The entries below are to be printed again word for word.
--- Given data Enclosed Below ---
-- ==== Sys2Proof/Syntax.lean ====
section
/-! DEFINITION. The instructions and events of the machine: one constructor per row of the opcode table.
A scalar row carries the fields of its 32-bit word (R58 to R60). An engine row names the engine and operation of a
tile command word (R78) and an event row names an event; the command's words (R75) and the item that the event is
about stand in the state's work latch (`Work`), where the fetch, the engine or the schedule puts them. -/

namespace Sys2Proof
--- End of Enclosed Given data ---
Output of the exercise
-- ==== Sys2Proof/Syntax.lean ====
section
/-! DEFINITION. The instructions and events of the machine: one constructor per row of the opcode table.
A scalar row carries the fields of its 32-bit word (R58 to R60). An engine row names the engine and operation of a
tile command word (R78) and an event row names an event; the command's words (R75) and the item that the event is
about stand in the state's work latch (`Work`), where the fetch, the engine or the schedule puts them. -/

namespace Sys2Proof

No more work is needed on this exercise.